BEGIN Provided records

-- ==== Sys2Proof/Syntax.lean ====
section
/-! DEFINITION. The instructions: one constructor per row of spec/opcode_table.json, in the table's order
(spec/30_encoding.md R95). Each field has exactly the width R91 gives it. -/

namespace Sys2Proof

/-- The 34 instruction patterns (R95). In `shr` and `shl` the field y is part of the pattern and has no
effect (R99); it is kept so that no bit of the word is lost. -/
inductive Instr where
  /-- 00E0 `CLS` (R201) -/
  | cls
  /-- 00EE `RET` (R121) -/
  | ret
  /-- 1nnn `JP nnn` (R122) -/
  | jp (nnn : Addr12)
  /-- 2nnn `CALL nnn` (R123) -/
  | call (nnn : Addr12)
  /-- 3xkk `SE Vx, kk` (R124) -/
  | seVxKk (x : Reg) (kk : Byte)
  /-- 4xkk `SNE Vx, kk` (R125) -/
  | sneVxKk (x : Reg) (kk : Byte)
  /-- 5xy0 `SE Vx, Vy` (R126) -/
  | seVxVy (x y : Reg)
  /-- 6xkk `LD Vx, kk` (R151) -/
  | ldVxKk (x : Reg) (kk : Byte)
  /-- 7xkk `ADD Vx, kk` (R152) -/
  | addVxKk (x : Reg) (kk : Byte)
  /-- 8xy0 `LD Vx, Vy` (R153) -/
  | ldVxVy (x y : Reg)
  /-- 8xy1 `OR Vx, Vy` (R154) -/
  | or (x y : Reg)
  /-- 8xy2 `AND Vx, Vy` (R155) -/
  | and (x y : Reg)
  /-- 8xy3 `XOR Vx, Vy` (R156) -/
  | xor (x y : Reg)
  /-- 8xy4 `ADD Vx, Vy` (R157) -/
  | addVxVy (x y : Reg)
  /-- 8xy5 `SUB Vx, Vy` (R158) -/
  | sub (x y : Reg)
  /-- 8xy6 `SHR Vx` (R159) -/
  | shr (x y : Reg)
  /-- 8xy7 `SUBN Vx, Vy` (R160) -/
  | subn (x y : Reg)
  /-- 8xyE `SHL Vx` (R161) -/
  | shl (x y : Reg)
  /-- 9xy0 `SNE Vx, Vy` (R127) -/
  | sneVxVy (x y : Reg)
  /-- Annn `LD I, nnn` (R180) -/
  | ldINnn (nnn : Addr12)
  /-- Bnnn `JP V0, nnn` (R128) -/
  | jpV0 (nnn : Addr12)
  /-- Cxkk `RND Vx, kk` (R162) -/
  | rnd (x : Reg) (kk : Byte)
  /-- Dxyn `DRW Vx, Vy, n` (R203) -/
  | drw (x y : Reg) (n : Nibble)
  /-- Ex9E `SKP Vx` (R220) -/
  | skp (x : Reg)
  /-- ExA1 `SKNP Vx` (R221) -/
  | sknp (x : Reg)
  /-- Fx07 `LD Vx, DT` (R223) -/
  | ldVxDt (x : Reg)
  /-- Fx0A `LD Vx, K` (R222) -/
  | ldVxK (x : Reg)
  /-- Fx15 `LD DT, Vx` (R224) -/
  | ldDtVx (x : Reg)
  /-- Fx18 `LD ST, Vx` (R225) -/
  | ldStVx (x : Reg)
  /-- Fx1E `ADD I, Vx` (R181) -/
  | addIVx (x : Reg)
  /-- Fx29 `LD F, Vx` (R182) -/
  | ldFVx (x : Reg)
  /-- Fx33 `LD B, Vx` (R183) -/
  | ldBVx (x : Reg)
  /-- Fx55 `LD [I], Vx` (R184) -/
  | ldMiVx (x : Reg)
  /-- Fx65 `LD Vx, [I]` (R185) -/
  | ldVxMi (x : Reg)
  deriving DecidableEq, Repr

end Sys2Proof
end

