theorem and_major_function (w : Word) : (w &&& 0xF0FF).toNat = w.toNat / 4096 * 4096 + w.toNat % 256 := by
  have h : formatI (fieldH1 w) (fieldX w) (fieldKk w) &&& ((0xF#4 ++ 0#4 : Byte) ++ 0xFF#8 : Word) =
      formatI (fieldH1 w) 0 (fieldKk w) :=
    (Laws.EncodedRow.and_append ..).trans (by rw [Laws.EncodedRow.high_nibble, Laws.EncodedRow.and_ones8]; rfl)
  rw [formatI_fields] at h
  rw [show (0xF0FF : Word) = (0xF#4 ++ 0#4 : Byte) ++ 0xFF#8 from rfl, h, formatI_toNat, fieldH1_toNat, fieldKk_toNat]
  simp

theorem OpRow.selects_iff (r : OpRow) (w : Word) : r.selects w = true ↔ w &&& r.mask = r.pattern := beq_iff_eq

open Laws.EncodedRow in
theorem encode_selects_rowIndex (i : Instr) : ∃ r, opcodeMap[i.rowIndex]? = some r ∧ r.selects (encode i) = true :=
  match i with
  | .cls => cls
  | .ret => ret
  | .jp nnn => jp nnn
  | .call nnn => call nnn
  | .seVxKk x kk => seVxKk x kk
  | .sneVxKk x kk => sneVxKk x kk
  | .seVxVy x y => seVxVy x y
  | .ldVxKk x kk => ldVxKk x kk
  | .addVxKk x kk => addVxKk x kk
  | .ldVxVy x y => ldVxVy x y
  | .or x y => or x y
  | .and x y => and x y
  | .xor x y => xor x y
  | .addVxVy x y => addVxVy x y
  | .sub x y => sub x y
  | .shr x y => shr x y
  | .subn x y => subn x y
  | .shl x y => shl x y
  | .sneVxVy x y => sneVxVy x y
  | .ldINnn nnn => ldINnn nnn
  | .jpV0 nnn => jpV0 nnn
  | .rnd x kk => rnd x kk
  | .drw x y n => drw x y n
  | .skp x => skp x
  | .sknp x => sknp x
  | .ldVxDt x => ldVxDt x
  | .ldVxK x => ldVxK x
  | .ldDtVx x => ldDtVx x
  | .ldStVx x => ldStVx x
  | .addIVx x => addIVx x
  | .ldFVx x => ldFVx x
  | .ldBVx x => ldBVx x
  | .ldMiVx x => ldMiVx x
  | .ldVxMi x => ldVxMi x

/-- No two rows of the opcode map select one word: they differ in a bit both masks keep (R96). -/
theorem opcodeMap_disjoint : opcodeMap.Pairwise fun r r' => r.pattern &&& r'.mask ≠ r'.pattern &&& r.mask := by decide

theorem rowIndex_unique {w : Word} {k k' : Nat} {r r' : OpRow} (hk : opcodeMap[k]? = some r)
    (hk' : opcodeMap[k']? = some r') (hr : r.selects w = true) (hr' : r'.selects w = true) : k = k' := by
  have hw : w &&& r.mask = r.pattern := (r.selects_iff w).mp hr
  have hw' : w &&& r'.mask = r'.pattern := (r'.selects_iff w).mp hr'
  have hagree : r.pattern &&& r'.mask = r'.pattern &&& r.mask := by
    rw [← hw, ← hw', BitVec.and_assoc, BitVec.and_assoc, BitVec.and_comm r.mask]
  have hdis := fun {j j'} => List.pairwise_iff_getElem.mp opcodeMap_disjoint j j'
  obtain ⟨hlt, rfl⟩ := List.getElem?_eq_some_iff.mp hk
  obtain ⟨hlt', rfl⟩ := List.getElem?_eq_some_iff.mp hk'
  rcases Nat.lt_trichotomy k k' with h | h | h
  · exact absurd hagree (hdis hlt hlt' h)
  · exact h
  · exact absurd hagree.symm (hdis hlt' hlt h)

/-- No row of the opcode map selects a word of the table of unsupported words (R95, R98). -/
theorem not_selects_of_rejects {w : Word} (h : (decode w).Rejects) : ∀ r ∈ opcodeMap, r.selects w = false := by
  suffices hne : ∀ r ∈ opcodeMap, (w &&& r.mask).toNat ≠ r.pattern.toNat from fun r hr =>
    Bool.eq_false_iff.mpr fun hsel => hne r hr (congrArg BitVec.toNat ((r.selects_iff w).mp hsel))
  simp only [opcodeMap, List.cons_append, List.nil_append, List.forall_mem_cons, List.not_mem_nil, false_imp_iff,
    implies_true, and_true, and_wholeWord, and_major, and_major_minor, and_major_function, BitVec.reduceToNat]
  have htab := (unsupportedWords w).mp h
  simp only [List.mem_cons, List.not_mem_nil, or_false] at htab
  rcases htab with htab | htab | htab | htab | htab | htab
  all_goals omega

END Provided records
BEGIN Provided records

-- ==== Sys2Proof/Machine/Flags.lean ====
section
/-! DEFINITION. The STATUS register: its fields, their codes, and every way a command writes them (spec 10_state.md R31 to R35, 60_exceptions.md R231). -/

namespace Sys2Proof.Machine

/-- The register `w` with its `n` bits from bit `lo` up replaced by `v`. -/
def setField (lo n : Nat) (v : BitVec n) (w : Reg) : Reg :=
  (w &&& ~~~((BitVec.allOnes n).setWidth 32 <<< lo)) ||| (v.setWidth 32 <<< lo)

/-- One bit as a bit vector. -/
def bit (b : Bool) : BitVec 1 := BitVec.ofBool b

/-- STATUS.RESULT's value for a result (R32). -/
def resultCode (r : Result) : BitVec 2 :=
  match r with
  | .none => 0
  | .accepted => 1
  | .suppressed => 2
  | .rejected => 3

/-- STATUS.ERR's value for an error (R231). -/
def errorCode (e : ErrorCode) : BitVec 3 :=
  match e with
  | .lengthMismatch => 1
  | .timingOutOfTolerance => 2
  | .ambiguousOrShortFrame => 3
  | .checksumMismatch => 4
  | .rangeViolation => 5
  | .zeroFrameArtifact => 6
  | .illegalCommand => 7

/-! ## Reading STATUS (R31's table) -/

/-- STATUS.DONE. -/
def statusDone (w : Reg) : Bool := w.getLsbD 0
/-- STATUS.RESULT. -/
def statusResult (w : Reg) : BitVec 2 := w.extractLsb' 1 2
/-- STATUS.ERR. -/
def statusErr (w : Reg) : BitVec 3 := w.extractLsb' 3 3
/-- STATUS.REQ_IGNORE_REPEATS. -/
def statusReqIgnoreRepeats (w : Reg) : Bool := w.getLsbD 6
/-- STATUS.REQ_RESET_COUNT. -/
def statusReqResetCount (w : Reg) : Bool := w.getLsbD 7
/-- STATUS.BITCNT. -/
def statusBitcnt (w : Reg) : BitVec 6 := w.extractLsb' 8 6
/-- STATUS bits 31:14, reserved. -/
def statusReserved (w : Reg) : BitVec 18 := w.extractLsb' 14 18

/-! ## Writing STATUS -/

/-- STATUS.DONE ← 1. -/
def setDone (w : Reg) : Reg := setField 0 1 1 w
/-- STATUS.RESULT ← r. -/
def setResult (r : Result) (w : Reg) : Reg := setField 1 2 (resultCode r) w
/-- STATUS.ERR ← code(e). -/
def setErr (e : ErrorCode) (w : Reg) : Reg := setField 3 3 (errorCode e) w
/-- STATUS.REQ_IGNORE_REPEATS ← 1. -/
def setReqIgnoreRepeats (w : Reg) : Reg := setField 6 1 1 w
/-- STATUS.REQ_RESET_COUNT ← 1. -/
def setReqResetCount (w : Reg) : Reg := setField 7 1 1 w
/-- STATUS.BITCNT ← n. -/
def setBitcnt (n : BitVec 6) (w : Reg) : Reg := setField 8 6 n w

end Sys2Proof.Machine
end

END Provided records

_What the exercise asks:_ Figure out how many lines of the material include the string "EncodedRow", and reply with only that figure.

_Task solution:_ 2